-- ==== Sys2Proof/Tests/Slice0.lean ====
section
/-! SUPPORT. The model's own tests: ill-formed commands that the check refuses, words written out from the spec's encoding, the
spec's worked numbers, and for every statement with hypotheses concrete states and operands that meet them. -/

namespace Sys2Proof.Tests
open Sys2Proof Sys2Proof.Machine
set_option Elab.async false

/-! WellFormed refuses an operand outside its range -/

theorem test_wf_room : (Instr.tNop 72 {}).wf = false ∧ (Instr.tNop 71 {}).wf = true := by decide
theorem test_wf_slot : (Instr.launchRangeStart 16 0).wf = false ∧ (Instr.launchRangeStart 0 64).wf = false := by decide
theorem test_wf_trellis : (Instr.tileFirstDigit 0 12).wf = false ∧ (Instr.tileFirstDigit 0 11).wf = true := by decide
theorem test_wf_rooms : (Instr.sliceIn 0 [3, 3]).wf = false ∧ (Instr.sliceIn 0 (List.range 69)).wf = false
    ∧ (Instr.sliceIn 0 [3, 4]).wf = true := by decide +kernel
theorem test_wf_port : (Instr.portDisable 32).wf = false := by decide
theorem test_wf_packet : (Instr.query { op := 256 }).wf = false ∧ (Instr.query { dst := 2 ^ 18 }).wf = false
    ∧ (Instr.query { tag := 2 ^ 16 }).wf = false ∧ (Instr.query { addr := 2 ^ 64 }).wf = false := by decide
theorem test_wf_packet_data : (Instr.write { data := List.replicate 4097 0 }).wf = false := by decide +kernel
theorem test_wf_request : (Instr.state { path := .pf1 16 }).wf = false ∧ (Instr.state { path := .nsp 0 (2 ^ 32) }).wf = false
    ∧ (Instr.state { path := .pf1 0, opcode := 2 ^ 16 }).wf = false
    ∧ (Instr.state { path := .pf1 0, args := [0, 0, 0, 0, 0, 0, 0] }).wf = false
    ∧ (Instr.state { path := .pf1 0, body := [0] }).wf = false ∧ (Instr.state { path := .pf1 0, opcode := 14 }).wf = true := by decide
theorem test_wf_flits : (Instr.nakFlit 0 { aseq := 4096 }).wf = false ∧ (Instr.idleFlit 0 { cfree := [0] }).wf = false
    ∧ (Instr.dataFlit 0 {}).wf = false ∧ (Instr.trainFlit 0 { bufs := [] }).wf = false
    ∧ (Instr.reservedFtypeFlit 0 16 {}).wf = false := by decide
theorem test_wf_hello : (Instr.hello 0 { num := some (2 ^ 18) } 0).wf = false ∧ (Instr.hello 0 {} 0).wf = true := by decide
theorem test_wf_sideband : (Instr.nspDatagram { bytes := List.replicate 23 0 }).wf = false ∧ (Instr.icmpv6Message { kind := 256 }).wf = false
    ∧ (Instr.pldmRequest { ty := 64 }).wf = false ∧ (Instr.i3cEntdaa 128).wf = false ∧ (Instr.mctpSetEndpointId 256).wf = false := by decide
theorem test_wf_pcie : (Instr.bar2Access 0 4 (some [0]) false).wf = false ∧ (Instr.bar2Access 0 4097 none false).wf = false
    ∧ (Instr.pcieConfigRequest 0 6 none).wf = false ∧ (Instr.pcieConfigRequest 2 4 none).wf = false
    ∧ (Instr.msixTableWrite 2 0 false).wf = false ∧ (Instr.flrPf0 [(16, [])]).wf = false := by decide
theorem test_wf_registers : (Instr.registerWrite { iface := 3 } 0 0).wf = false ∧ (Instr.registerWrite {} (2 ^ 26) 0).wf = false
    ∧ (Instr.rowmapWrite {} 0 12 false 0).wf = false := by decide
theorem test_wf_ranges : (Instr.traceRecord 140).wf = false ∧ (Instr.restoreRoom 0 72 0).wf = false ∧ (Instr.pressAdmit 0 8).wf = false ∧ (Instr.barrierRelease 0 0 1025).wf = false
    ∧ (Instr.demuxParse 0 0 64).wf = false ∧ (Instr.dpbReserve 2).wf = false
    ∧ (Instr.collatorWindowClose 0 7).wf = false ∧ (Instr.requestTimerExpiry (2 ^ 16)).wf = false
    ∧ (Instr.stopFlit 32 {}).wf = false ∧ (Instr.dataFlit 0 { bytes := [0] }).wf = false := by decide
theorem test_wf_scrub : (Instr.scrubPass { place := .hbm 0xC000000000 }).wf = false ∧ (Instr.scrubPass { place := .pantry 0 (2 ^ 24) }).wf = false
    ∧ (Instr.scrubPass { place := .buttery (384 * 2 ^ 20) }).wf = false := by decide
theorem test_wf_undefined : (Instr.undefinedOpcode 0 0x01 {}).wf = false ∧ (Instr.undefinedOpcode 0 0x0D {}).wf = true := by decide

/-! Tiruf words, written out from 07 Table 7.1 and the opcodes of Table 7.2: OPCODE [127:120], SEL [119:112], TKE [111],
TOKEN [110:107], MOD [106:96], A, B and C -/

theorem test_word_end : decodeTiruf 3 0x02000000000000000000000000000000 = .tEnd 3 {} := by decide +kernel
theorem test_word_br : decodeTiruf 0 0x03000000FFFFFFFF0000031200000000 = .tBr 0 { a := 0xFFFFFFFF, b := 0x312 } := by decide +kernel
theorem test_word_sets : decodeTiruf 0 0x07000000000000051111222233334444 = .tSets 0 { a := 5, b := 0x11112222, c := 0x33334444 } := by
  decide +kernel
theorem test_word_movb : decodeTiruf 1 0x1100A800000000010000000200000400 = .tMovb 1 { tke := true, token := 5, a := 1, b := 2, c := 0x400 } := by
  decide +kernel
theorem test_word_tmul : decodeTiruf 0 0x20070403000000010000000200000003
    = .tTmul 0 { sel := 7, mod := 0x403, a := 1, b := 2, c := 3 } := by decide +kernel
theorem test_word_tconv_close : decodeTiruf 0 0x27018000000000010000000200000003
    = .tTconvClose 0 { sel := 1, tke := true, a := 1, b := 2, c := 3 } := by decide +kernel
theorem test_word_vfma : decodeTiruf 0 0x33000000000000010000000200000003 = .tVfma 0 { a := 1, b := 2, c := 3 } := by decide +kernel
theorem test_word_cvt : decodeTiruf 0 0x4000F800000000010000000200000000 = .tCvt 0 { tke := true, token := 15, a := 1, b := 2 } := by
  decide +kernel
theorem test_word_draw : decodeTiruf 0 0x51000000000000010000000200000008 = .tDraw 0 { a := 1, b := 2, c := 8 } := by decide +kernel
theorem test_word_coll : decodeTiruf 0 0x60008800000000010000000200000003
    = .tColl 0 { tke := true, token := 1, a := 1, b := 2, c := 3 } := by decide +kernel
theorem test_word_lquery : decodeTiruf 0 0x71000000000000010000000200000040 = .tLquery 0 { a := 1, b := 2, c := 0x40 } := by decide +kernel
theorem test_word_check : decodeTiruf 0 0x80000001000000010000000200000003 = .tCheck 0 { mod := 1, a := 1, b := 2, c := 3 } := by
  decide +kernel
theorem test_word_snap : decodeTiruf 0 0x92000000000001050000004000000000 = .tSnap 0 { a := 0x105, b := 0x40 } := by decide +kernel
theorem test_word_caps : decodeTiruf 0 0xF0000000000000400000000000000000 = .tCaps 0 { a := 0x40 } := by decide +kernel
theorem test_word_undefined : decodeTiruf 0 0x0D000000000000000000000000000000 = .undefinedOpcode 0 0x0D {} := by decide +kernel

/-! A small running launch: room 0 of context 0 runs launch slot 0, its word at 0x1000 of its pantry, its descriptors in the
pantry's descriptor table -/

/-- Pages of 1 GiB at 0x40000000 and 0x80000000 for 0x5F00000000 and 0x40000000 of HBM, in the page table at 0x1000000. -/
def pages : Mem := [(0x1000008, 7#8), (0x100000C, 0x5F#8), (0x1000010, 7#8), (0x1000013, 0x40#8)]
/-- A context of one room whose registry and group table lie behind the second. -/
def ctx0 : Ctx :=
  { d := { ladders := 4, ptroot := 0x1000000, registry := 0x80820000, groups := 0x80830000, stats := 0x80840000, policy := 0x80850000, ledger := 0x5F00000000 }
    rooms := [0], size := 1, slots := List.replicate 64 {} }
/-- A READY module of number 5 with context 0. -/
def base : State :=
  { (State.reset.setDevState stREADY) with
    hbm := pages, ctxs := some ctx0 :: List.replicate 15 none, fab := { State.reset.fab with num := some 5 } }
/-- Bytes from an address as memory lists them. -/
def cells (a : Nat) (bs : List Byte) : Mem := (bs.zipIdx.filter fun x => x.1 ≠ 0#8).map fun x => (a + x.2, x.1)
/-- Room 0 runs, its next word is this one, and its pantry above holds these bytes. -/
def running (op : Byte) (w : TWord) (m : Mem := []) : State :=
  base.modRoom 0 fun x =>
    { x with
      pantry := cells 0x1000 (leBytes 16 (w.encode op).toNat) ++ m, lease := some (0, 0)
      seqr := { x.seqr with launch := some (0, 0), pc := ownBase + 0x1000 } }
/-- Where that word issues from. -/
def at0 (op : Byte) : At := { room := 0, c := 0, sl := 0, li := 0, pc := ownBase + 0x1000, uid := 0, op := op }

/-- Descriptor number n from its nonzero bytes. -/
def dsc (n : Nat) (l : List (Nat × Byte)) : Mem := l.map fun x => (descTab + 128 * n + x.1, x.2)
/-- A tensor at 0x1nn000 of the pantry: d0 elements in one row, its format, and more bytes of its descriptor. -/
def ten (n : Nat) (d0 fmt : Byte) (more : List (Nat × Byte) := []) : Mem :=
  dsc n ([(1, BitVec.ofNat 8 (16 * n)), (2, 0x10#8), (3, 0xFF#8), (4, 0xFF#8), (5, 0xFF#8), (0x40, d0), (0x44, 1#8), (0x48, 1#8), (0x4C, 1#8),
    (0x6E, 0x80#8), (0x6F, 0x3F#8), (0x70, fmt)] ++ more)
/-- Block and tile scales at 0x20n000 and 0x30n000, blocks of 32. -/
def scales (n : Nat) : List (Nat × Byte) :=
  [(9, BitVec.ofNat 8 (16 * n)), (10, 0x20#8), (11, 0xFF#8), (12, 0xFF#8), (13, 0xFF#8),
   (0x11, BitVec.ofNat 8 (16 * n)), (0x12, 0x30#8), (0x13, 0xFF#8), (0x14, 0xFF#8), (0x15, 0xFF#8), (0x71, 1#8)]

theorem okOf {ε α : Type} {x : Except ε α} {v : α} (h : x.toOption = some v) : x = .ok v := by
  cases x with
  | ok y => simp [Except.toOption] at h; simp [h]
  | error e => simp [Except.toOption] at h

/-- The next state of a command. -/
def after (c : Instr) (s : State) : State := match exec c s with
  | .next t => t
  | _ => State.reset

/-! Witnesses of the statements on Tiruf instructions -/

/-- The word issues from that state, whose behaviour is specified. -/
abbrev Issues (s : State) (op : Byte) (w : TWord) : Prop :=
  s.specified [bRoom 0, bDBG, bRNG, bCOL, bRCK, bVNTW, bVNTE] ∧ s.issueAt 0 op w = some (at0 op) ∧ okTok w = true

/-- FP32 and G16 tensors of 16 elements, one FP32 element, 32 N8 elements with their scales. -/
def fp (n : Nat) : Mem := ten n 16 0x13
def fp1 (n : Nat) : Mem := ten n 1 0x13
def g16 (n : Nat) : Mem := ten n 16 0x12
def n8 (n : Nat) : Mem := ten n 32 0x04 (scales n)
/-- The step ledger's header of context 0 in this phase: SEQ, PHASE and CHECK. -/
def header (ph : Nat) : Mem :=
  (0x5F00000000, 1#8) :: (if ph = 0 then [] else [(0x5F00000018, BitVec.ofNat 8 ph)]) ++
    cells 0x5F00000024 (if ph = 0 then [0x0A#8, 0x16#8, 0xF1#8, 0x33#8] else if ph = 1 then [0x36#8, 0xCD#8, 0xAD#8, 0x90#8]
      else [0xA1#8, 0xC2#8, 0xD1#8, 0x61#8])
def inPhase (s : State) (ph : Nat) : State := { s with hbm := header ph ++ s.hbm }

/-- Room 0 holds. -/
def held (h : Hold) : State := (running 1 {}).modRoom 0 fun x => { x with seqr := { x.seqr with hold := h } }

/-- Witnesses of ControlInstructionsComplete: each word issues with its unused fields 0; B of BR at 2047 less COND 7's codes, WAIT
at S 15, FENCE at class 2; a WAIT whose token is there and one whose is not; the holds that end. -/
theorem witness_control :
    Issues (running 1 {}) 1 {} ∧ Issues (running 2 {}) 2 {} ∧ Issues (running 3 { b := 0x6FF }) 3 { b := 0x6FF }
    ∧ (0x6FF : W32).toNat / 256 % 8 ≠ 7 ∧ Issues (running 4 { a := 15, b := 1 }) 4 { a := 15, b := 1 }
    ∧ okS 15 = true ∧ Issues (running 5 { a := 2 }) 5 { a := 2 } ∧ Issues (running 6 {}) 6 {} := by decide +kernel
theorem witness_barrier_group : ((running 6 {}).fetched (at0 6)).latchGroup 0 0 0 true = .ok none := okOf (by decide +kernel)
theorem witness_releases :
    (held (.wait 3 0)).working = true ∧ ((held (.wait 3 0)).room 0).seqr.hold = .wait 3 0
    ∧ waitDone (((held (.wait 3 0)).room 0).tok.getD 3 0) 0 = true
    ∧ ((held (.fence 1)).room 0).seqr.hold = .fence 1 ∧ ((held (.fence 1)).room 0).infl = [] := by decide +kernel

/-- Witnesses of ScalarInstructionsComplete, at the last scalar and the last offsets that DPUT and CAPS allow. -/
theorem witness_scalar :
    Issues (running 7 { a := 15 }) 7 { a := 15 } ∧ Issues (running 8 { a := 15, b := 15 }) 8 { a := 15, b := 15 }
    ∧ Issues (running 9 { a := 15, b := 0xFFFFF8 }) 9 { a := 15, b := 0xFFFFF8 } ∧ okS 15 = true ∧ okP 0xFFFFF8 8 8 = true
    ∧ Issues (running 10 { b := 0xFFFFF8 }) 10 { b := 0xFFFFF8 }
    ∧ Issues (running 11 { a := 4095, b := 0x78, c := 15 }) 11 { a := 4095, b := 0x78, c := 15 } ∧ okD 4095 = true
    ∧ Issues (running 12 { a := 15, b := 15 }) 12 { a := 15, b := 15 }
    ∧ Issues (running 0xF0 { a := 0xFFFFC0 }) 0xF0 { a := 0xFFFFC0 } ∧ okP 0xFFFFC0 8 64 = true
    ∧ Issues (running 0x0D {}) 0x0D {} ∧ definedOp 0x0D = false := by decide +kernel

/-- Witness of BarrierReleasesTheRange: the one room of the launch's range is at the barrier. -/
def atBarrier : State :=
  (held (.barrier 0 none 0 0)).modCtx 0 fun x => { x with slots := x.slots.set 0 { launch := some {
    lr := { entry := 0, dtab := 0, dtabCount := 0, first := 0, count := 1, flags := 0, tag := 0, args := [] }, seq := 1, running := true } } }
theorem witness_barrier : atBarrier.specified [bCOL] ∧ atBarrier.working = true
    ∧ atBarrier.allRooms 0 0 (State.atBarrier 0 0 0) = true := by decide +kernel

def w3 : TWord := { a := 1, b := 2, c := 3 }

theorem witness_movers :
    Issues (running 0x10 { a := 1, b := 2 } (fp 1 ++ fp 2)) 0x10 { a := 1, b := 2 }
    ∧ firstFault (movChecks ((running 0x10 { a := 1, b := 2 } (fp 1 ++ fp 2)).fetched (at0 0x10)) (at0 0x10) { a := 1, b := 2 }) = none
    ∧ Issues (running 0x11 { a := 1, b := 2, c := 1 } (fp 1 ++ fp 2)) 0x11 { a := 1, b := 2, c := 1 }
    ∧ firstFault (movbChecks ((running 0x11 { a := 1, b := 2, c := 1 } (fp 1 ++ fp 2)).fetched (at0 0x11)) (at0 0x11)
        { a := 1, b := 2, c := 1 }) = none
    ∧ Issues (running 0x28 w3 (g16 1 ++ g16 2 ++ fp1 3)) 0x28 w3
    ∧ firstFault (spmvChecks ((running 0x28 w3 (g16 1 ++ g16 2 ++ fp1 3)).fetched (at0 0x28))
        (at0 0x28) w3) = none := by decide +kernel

━━━━━━━━

**TASK TO COMPLETE**
Could you copy every line in the records that holds "firstFault"?

**COMPLETED TASK**
    ∧ firstFault (movChecks ((running 0x10 { a := 1, b := 2 } (fp 1 ++ fp 2)).fetched (at0 0x10)) (at0 0x10) { a := 1, b := 2 }) = none
    ∧ firstFault (movbChecks ((running 0x11 { a := 1, b := 2, c := 1 } (fp 1 ++ fp 2)).fetched (at0 0x11)) (at0 0x11)
    ∧ firstFault (spmvChecks ((running 0x28 w3 (g16 1 ++ g16 2 ++ fp1 3)).fetched (at0 0x28))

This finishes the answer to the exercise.